- _Saved entries_:
——————
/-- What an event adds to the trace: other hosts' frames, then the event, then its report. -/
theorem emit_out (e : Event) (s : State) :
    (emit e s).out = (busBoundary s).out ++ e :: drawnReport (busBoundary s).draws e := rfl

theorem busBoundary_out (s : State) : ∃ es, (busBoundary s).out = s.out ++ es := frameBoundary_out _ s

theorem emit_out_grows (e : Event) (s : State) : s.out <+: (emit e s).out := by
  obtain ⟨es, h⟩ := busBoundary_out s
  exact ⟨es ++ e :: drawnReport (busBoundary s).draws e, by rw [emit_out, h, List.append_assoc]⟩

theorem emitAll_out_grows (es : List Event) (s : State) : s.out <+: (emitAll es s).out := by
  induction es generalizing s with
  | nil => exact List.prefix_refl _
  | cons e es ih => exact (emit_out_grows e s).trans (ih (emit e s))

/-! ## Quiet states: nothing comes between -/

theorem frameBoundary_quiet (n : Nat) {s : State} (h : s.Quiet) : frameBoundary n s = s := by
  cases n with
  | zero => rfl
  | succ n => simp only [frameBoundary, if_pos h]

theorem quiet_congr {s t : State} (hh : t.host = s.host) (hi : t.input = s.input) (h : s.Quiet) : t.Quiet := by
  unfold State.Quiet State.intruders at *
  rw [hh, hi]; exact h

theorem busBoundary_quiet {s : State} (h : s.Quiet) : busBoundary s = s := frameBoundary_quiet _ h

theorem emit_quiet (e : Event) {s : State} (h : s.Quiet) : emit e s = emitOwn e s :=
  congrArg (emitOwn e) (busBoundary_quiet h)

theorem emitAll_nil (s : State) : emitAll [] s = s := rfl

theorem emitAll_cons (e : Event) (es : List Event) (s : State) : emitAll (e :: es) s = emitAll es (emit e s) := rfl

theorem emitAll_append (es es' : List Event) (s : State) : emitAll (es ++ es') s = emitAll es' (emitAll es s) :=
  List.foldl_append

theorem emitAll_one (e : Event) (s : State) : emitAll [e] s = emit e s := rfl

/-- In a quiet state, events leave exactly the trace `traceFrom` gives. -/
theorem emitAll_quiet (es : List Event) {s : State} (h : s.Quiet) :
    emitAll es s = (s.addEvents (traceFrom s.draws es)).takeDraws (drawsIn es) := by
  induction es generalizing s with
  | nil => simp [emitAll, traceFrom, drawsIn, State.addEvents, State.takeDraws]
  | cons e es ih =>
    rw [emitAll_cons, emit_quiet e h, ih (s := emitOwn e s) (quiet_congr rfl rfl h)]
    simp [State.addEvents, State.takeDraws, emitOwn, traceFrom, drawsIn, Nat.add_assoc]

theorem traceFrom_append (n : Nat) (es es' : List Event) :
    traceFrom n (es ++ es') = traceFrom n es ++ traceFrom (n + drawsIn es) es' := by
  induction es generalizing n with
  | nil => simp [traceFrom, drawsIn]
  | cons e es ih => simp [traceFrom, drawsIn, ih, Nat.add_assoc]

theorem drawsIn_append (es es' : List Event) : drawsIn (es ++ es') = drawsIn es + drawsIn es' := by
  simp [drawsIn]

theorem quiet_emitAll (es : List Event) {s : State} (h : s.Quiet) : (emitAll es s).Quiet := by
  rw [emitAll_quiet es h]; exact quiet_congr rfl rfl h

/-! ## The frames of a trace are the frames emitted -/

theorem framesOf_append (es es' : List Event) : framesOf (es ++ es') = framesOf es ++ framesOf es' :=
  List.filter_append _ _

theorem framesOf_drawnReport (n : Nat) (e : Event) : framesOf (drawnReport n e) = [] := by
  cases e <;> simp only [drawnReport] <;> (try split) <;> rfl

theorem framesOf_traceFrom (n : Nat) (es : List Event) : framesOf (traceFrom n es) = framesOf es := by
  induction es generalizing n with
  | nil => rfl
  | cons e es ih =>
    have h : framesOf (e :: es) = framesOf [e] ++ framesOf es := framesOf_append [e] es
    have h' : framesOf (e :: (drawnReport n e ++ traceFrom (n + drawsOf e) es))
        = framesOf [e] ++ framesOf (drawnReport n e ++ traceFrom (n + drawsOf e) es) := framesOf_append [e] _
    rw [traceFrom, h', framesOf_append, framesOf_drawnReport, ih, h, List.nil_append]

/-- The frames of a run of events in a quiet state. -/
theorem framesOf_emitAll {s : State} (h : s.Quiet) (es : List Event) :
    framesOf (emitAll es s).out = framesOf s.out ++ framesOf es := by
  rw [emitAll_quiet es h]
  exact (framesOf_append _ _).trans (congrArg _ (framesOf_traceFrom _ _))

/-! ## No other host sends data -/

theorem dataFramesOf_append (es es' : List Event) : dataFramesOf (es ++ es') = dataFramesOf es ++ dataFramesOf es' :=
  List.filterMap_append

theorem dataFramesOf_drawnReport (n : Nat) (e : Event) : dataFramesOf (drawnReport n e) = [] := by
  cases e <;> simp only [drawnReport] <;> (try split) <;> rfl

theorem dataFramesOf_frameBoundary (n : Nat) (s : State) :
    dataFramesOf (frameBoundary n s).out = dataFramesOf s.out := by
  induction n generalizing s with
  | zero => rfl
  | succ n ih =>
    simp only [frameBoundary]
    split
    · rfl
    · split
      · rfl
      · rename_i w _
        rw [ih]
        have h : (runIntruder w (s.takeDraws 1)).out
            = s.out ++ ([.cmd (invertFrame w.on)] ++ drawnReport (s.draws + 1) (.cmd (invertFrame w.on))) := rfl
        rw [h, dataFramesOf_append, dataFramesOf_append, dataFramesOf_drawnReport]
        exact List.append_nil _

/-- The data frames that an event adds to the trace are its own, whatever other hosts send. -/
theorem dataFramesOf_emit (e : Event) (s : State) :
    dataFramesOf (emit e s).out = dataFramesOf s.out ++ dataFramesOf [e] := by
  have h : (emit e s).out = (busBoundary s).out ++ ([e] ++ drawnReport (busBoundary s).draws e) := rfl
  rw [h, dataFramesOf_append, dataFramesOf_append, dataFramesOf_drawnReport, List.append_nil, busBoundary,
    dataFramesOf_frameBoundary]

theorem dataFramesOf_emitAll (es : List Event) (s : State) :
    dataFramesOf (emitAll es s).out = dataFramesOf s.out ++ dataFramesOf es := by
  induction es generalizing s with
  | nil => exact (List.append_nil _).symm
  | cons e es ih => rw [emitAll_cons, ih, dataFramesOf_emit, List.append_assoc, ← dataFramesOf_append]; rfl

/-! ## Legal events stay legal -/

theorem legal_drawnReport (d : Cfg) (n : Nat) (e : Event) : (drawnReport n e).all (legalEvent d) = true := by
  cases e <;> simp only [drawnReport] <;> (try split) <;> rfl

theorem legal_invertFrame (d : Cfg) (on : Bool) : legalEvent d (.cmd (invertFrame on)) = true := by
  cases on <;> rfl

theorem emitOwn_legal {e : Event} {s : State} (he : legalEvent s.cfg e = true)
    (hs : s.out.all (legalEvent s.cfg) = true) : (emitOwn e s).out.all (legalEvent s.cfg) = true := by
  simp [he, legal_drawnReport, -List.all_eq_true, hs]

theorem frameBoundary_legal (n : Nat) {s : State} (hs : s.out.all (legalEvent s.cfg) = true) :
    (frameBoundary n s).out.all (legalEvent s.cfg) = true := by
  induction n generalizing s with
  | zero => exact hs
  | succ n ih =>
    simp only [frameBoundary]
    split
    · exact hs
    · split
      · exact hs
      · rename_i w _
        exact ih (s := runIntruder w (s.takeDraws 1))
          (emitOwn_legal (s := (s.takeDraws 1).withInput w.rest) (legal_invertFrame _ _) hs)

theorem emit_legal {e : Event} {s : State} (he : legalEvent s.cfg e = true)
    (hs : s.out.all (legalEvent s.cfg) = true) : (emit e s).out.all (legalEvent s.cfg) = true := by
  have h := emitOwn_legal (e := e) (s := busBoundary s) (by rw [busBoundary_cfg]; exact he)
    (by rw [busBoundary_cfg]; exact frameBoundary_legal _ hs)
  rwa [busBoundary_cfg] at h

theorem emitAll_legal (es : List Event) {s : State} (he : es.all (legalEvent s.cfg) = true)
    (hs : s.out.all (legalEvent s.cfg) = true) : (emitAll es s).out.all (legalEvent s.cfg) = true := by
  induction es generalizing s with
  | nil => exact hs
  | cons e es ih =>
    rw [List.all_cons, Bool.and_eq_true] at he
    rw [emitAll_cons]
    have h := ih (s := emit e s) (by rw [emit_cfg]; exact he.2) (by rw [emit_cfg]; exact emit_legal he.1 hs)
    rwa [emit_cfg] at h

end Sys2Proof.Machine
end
——————
- _Aim of the task_:
When you answer, output each line of the data exactly as given, from its first line up to and including the one with "obtain ⟨es, h⟩ := busBoundary_out s".

- _Result of the exercise_:
/-- What an event adds to the trace: other hosts' frames, then the event, then its report. -/
theorem emit_out (e : Event) (s : State) :
    (emit e s).out = (busBoundary s).out ++ e :: drawnReport (busBoundary s).draws e := rfl

theorem busBoundary_out (s : State) : ∃ es, (busBoundary s).out = s.out ++ es := frameBoundary_out _ s

theorem emit_out_grows (e : Event) (s : State) : s.out <+: (emit e s).out := by
  obtain ⟨es, h⟩ := busBoundary_out s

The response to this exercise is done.